### [Task objective]
From the first line of the data below, repeat each line exactly until you reach the line with "partsUsed := if"; include that line too.

### [Available data]
((
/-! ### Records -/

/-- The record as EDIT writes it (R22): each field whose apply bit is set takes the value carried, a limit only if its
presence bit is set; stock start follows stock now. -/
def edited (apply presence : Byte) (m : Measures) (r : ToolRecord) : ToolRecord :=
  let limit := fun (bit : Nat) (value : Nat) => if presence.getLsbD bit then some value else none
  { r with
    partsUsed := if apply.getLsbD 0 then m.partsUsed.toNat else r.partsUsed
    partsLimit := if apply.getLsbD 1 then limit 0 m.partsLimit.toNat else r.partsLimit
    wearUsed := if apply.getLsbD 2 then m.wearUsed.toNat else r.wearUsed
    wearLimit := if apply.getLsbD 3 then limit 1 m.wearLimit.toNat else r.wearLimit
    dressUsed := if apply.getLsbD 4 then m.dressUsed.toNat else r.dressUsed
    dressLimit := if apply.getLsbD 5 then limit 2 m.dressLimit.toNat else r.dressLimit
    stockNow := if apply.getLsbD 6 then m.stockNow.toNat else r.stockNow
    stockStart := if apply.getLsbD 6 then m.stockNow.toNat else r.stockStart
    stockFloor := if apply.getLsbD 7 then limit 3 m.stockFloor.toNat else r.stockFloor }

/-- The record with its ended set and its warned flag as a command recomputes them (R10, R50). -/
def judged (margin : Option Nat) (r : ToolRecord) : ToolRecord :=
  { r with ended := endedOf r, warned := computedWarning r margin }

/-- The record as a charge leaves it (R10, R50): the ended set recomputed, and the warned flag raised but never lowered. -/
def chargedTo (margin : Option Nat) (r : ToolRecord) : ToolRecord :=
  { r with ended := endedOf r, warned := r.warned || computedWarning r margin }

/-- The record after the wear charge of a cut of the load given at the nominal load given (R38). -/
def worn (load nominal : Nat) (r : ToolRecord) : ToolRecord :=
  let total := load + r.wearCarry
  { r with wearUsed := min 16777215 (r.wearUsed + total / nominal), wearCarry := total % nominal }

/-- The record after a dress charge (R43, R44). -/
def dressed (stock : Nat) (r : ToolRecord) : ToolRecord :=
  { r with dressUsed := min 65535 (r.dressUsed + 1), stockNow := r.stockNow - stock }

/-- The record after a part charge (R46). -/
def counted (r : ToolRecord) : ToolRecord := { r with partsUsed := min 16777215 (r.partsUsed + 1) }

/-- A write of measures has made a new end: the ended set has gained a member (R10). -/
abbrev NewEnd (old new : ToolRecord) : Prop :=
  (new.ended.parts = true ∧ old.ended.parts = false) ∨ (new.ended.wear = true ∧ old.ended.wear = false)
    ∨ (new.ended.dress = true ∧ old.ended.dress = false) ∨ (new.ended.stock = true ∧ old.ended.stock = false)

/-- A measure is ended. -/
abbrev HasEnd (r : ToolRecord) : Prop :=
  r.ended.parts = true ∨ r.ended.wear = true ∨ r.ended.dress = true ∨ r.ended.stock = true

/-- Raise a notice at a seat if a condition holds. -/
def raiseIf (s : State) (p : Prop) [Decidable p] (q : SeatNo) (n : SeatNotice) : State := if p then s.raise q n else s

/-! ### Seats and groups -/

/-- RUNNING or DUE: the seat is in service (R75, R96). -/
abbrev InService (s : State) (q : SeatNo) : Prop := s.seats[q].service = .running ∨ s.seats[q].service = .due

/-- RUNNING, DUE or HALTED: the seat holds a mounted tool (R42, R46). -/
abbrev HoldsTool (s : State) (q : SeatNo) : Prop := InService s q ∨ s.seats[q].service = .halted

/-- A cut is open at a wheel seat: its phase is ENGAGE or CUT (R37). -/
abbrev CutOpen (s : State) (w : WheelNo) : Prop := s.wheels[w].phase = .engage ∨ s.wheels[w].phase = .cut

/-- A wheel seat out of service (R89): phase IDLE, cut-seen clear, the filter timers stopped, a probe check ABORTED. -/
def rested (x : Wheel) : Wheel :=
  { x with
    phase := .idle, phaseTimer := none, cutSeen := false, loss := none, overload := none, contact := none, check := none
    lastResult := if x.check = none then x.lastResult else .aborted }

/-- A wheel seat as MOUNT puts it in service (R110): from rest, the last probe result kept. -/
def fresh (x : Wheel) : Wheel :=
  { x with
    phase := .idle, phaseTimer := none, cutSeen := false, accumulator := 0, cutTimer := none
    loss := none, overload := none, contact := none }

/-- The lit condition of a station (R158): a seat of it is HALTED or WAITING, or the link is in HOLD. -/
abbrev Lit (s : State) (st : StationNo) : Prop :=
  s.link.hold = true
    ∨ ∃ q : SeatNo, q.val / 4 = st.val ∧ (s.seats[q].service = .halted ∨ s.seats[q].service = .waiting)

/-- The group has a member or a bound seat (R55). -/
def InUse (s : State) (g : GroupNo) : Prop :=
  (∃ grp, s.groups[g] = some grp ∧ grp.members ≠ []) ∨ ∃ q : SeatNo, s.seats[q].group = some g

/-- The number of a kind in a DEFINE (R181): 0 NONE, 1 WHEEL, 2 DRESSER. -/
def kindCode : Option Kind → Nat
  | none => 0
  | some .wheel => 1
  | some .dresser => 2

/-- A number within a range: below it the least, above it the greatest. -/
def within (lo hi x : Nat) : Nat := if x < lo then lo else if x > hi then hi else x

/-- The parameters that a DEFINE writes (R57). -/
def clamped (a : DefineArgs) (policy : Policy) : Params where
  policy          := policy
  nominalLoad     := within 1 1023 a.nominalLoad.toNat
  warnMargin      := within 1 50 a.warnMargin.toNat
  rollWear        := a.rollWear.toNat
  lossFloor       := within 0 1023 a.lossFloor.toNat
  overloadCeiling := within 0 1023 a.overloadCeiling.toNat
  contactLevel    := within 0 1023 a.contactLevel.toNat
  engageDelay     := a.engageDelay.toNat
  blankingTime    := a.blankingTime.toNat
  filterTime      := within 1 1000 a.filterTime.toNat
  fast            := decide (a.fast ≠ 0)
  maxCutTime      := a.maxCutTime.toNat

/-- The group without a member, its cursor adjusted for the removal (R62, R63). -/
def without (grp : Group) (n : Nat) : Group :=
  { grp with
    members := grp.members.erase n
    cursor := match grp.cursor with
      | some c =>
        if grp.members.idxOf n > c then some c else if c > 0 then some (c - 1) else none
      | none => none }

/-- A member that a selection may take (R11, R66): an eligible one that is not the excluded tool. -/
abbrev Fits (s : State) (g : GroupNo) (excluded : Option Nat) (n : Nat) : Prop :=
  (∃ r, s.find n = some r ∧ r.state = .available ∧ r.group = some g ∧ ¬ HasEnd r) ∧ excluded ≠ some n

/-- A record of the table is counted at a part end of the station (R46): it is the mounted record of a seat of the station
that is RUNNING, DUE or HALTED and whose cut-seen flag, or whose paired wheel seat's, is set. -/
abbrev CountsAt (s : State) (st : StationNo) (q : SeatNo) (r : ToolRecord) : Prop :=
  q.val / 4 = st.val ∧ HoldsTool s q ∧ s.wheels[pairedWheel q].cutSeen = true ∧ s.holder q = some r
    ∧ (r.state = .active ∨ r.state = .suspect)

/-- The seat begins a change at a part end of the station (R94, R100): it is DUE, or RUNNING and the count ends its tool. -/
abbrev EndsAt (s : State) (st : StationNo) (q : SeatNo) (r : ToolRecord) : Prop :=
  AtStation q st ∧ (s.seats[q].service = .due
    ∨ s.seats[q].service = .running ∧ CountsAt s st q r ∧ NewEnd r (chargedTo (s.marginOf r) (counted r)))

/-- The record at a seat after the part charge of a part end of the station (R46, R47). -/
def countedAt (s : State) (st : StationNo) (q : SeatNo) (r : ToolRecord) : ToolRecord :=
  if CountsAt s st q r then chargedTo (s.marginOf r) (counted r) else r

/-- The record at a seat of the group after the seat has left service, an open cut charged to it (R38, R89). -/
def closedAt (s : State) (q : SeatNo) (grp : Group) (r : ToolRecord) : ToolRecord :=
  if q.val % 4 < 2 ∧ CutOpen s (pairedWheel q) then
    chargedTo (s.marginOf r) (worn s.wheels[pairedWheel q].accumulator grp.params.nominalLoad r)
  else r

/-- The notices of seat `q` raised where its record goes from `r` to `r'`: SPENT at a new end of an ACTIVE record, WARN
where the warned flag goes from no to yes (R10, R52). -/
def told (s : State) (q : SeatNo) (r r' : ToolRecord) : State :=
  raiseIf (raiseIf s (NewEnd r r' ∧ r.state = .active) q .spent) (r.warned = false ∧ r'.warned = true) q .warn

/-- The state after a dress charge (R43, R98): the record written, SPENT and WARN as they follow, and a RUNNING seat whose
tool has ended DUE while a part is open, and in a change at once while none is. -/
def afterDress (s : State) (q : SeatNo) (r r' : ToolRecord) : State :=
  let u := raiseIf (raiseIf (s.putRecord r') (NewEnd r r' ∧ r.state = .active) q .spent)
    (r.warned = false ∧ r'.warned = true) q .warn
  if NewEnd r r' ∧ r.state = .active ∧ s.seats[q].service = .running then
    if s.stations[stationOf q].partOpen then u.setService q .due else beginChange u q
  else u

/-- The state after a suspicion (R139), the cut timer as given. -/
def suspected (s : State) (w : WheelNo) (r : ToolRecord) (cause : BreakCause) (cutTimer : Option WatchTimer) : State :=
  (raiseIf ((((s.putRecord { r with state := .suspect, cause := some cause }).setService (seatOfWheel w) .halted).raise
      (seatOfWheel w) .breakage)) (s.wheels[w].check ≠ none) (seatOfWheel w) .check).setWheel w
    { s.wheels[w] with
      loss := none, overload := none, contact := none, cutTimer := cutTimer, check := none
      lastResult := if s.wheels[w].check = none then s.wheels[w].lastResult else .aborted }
))
### [Your response]
/-! ### Records -/

/-- The record as EDIT writes it (R22): each field whose apply bit is set takes the value carried, a limit only if its
presence bit is set; stock start follows stock now. -/
def edited (apply presence : Byte) (m : Measures) (r : ToolRecord) : ToolRecord :=
  let limit := fun (bit : Nat) (value : Nat) => if presence.getLsbD bit then some value else none
  { r with
    partsUsed := if apply.getLsbD 0 then m.partsUsed.toNat else r.partsUsed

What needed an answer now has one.